Co-organized with the York Asia Research Network. All are welcome to attend.
In the nineteenth century, much of the world was colonized by European empires that projected a combination of supposed civilizational and technological advancement along with medievalist traditions related to virtue, Christianity and martial valour.

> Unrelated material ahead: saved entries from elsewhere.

-- ==== Sys2Proof/Machine/Float.lean ====
section
/-!
DEFINITION. Chapter 7: the formats of Table 7.1, exact values, rounding and conversion (R207–R217), the compensated pair
FP32P (R210–R212), block scales (R218, R219), stochastic rounding (R231, R232) and the order of reductions (R223, R224).
-/
namespace Sys2Proof.Machine

/-! ### Exact values -/

/-- An exact value: (−1)^neg · m · 2^e, an infinity or NaN. A zero keeps its sign. -/
inductive Fp where
  | fin (neg : Bool) (m : Nat) (e : Int)
  | inf (neg : Bool)
  | nan
  deriving DecidableEq, Repr

def fpZero : Fp := .fin false 0 0

/-- An integer as an exact value. -/
def fpInt (x : Int) : Fp := .fin (decide (x < 0)) x.natAbs 0

/-- Signed integer of a finite value at exponent `e0`, which is at most its own. -/
def fpAt (neg : Bool) (m : Nat) (e e0 : Int) : Int :=
  let v : Int := Int.ofNat (m <<< (e - e0).toNat)
  if neg then -v else v

def fpNeg : Fp → Fp
  | .fin n m e => .fin (!n) m e
  | .inf n => .inf (!n)
  | .nan => .nan

def fpAbs : Fp → Fp
  | .fin _ m e => .fin false m e
  | .inf _ => .inf false
  | .nan => .nan

/-- Exact sum; a zero sum is +0 unless both terms are −0 (R217); opposite infinities are invalid (R215). -/
def fpAdd (a b : Fp) : Fl Fp :=
  match a, b with
  | .nan, _ => (.nan, 0)
  | _, .nan => (.nan, 0)
  | .inf x, .inf y => if x = y then (.inf x, 0) else (.nan, flInvalid)
  | .inf x, _ => (.inf x, 0)
  | _, .inf y => (.inf y, 0)
  | .fin nx mx ex, .fin ny my ey =>
    let e := min ex ey
    let s := fpAt nx mx ex e + fpAt ny my ey e
    if s = 0 then (.fin (mx == 0 && my == 0 && nx && ny) 0 0, 0) else (.fin (decide (s < 0)) s.natAbs e, 0)

def fpSub (a b : Fp) : Fl Fp := fpAdd a (fpNeg b)

/-- Exact product; 0 × ∞ is invalid. -/
def fpMul (a b : Fp) : Fl Fp :=
  match a, b with
  | .nan, _ => (.nan, 0)
  | _, .nan => (.nan, 0)
  | .inf x, .inf y => (.inf (x != y), 0)
  | .inf x, .fin y m _ => if m = 0 then (.nan, flInvalid) else (.inf (x != y), 0)
  | .fin y m _, .inf x => if m = 0 then (.nan, flInvalid) else (.inf (x != y), 0)
  | .fin x m e, .fin y k f => (.fin (x != y) (m * k) (e + f), 0)

/-- Quotient to 160 bits with a sticky bit, which every rounding of this module treats as the exact quotient; a finite
non-zero value over zero gives an infinity and raises overflow alone (R246). -/
def fpDiv (a b : Fp) : Fl Fp :=
  match a, b with
  | .nan, _ => (.nan, 0)
  | _, .nan => (.nan, 0)
  | .inf _, .inf _ => (.nan, flInvalid)
  | .inf x, .fin y _ _ => (.inf (x != y), 0)
  | .fin y _ _, .inf x => (.fin (x != y) 0 0, 0)
  | .fin x m e, .fin y k f =>
    if k = 0 then (if m = 0 then (.nan, flInvalid) else (.inf (x != y), flOverflow))
    else
      let s := 160 + k.log2
      let q := (m <<< s) / k
      let sticky := if q * k = m <<< s then 0 else 1
      (.fin (x != y) (2 * q + sticky) (e - f - s - 1), 0)

/-- Integer square root, rounded down, bit by bit from bit `n`. -/
def isqrt (n : Nat) (x : Nat) : Nat :=
  (List.range (n + 1)).foldl (fun r i =>
    let c := r + 2 ^ (n - i)
    if c * c ≤ x then c else r) 0

/-- m·2^e as an even power of two times an integer: (m′, e′) with e′ even. -/
def evenExp (m : Nat) (e : Int) : Nat × Int := if e % 2 = 0 then (m, e) else (2 * m, e - 1)

/-- Square root to about 160 bits with a sticky bit. -/
def fpSqrt : Fp → Fl Fp
  | .nan => (.nan, 0)
  | .inf n => if n then (.nan, flInvalid) else (.inf false, 0)
  | .fin n m e =>
    if m = 0 then (.fin n 0 0, 0)
    else if n then (.nan, flInvalid)
    else
      let (m', e') := evenExp m e
      let x := m' <<< 320
      let r := isqrt ((x.log2) / 2 + 1) x
      (.fin false (2 * r + (if r * r = x then 0 else 1)) (e' / 2 - 161), 0)

/-- Reciprocal square root with a sticky bit; of zero it is an exact infinity (R246). -/
def fpRsqrt : Fp → Fl Fp
  | .nan => (.nan, 0)
  | .inf n => if n then (.nan, flInvalid) else (.fin false 0 0, 0)
  | .fin n m e =>
    if m = 0 then (.inf n, flOverflow)
    else if n then (.nan, flInvalid)
    else
      let (m', e') := evenExp m e
      let s := 160 + m'.log2
      let r := isqrt (s + 1) (2 ^ (2 * s) / m')
      (.fin false (2 * r + (if r * r * m' = 2 ^ (2 * s) then 0 else 1)) (-(e' / 2) - Int.ofNat s - 1), 0)

/-- Order of two values that are not NaN, −0 below +0 when `zeros` holds (R217): is a below b? -/
def fpLt (zeros : Bool) (a b : Fp) : Bool :=
  match a, b with
  | .nan, _ => false
  | _, .nan => false
  | .inf x, .inf y => x && !y
  | .inf x, _ => x
  | _, .inf y => !y
  | .fin nx mx ex, .fin ny my ey =>
    let e := min ex ey
    let x := fpAt nx mx ex e
    let y := fpAt ny my ey e
    decide (x < y) || (zeros && decide (x = y) && decide (mx = 0) && nx && !ny)

def fpEq (a b : Fp) : Bool :=
  match a, b with
  | .nan, _ => false
  | _, .nan => false
  | a, b => !fpLt false a b && !fpLt false b a

def fpMax (a b : Fp) : Fp :=
  match a, b with
  | .nan, _ => .nan
  | _, .nan => .nan
  | a, b => if fpLt true a b then b else a

def fpMin (a b : Fp) : Fp :=
  match a, b with
  | .nan, _ => .nan
  | _, .nan => .nan
  | a, b => if fpLt true b a then b else a

/-! ### Formats (Table 7.1) -/

/-- A floating-point format: exponent and mantissa bits, bias, sign bit, pattern of the largest finite magnitude, its
infinity, its canonical NaN. -/
structure FmtDef where
  eb   : Nat
  mb   : Nat
  bias : Nat
  sgn  : Bool
  top  : Nat
  infP : Option Nat
  nanP : Nat

def f32 : FmtDef := ⟨8, 23, 127, true, 0x7F7FFFFF, some 0x7F800000, 0x7FC00000⟩
/-- IEEE binary64, in which the centroid evaluates R319 and R389. -/
def f64 : FmtDef := ⟨11, 52, 1023, true, 0x7FEFFFFFFFFFFFFF, some 0x7FF0000000000000, 0x7FF8000000000000⟩
def fBf16 : FmtDef := ⟨8, 7, 127, true, 0x7F7F, some 0x7F80, 0x7FC0⟩
def fF16 : FmtDef := ⟨5, 10, 15, true, 0x7BFF, some 0x7C00, 0x7E00⟩
def fUbf16 : FmtDef := ⟨8, 8, 127, false, 0xFEFF, some 0xFF00, 0xFF80⟩
def fE4m3 : FmtDef := ⟨4, 3, 7, true, 0x7E, none, 0x7F⟩
def fE5m2 : FmtDef := ⟨5, 2, 15, true, 0x7B, some 0x7C, 0x7E⟩
def fE2m1 : FmtDef := ⟨2, 1, 1, true, 0x7, none, 0x0⟩

/-- Bits below the sign. -/
def FmtDef.w (f : FmtDef) : Nat := f.eb + f.mb

/-- Exponent of a unit in the last place of the smallest normals. -/
def FmtDef.qmin (f : FmtDef) : Int := 1 - Int.ofNat f.bias - Int.ofNat f.mb

/-- Value of a pattern (R207). -/
def fpDec (f : FmtDef) (bits : Nat) : Fp :=
  let neg := f.sgn && bits.testBit f.w
  let mag := bits % 2 ^ f.w
  if f.top < mag then (if some mag = f.infP then .inf neg else .nan)
  else
    let ex := mag >>> f.mb
    let mn := mag % 2 ^ f.mb
    if ex = 0 then .fin neg mn f.qmin else .fin neg (2 ^ f.mb + mn) (f.qmin + Int.ofNat ex - 1)

/-- Rounds m·2^e to a multiple of 2^q, ties to even: the multiple, and whether it is inexact. -/
def rneAt (m : Nat) (e q : Int) : Nat × Bool :=
  if q ≤ e then (m <<< (e - q).toNat, false)
  else
    let d := (q - e).toNat
    let hi := m >>> d
    let lo := m % 2 ^ d
    let half := 2 ^ (d - 1)
    (if half < lo ∨ (lo = half ∧ hi % 2 = 1) then hi + 1 else hi, decide (lo ≠ 0))

/-- Magnitude pattern of m·2^e > 0 rounded to nearest even, without a bound on its exponent; inexact; tiny (R215). -/
def roundMag (f : FmtDef) (m : Nat) (e : Int) : Nat × Bool × Bool :=
  let top := Int.ofNat m.log2 + e
  let qn := top - Int.ofNat f.mb
  let q := max qn f.qmin
  let (mn, ix) := rneAt m e q
  let (mu, _) := rneAt m e qn
  let tiny := decide (qn < f.qmin) && decide (mu * 2 ^ (qn - f.qmin + 400).toNat < 2 ^ (f.mb + 400))
  ((q - f.qmin).toNat * 2 ^ f.mb + mn, ix, tiny)

/-- Conversion of an exact value to a format with its flags (R213, R214, R209). -/
def fpEnc (f : FmtDef) (v : Fp) : Fl Nat :=
  let sb (n : Bool) : Nat := if f.sgn && n then 2 ^ f.w else 0
  match v with
  | .nan => (f.nanP, 0)
  | .inf n =>
    if n && !f.sgn then (f.nanP, flInvalid)
    else match f.infP with
      | some p => (p + sb n, 0)
      | none => (f.nanP, flInvalid)
  | .fin n m e =>
    if m = 0 then (sb n, 0)
    else if n && !f.sgn then (f.nanP, flInvalid)
    else
      let (mag, ix, tiny) := roundMag f m e
      if f.top < mag then
        ((if f.mb = 2 then f.top else f.infP.getD f.top) + sb n, flOverflow ||| flInexact)
      else (mag + sb n, (if ix then flInexact else 0) ||| (if ix && tiny then flUnderflow else 0))

/-- Conversion to a two's-complement integer of `w` bits: nearest even, saturated (R213). -/
def fpToInt (w : Nat) (v : Fp) : Fl Int :=
  let hi : Int := 2 ^ (w - 1) - 1
  let lo : Int := -(2 ^ (w - 1))
  match v with
  | .nan => (0, flInvalid)
  | .inf n => (if n then lo else hi, flInvalid)
  | .fin n m e =>
    let (k, ix) := rneAt m e 0
    let x : Int := if n then -Int.ofNat k else Int.ofNat k
    if hi < x then (hi, flOverflow ||| flInexact)
    else if x < lo then (lo, flOverflow ||| flInexact)
    else (x, if ix then flInexact else 0)

/-- A two's-complement pattern as an integer. -/
def sInt (w bits : Nat) : Int :=
  let b := bits % 2 ^ w
  if b < 2 ^ (w - 1) then Int.ofNat b else Int.ofNat b - 2 ^ w

/-- An integer as a two's-complement pattern. -/
def uBits (w : Nat) (x : Int) : Nat := (x % 2 ^ w).toNat

/-! ### FP32 -/

/-- Round to FP32. -/
def r32 (v : Fl Fp) : Fl Nat := flBind v (fpEnc f32)

def v32 (b : Nat) : Fp := fpDec f32 b

def add32 (a b : Nat) : Fl Nat := r32 (fpAdd (v32 a) (v32 b))
def sub32 (a b : Nat) : Fl Nat := r32 (fpSub (v32 a) (v32 b))
def mul32 (a b : Nat) : Fl Nat := r32 (fpMul (v32 a) (v32 b))
def div32 (a b : Nat) : Fl Nat := r32 (fpDiv (v32 a) (v32 b))
def sqrt32 (a : Nat) : Fl Nat := r32 (fpSqrt (v32 a))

Focusing on examples from Japan and China, this talk examines how a ‘global medievalist moment’ in the nineteenth and twentieth centuries had impact far beyond Europe, which in turn came to be influenced by Japanese medievalism. This talk further introduces for discussion some of the larger questions underpinning the research strand.
Wednesday 21 November 2018 5:30pm. V/N/123
‘“We come with passports instead of swords” unpacking the 1926 Mediterranean Pilgrimage of the Order of St John’
Research seminar by Mike Horswell (Visiting Tutor, Oxford), discussant: Harry Munt (History). Co-organized with the Department of History and the York Asia Research Network. All are welcome to attend.
This paper unpacks the 1926 ‘Pilgrimage’ of the Order of St John, parent organisation of the St John Ambulance Association and order of chivalry of the British crown. Rather than merely following the participants’ presentation of themselves as pilgrims, the excursion needs to be located in the context of twentieth-century tourism, imperial presence in the Mediterranean, and British investment in crusader medievalism. The tour revealed the ways in which the Order was entwined with structures of British imperial power whilst simultaneously attempting to bridge fractures in the Order’s relationship with the medieval past.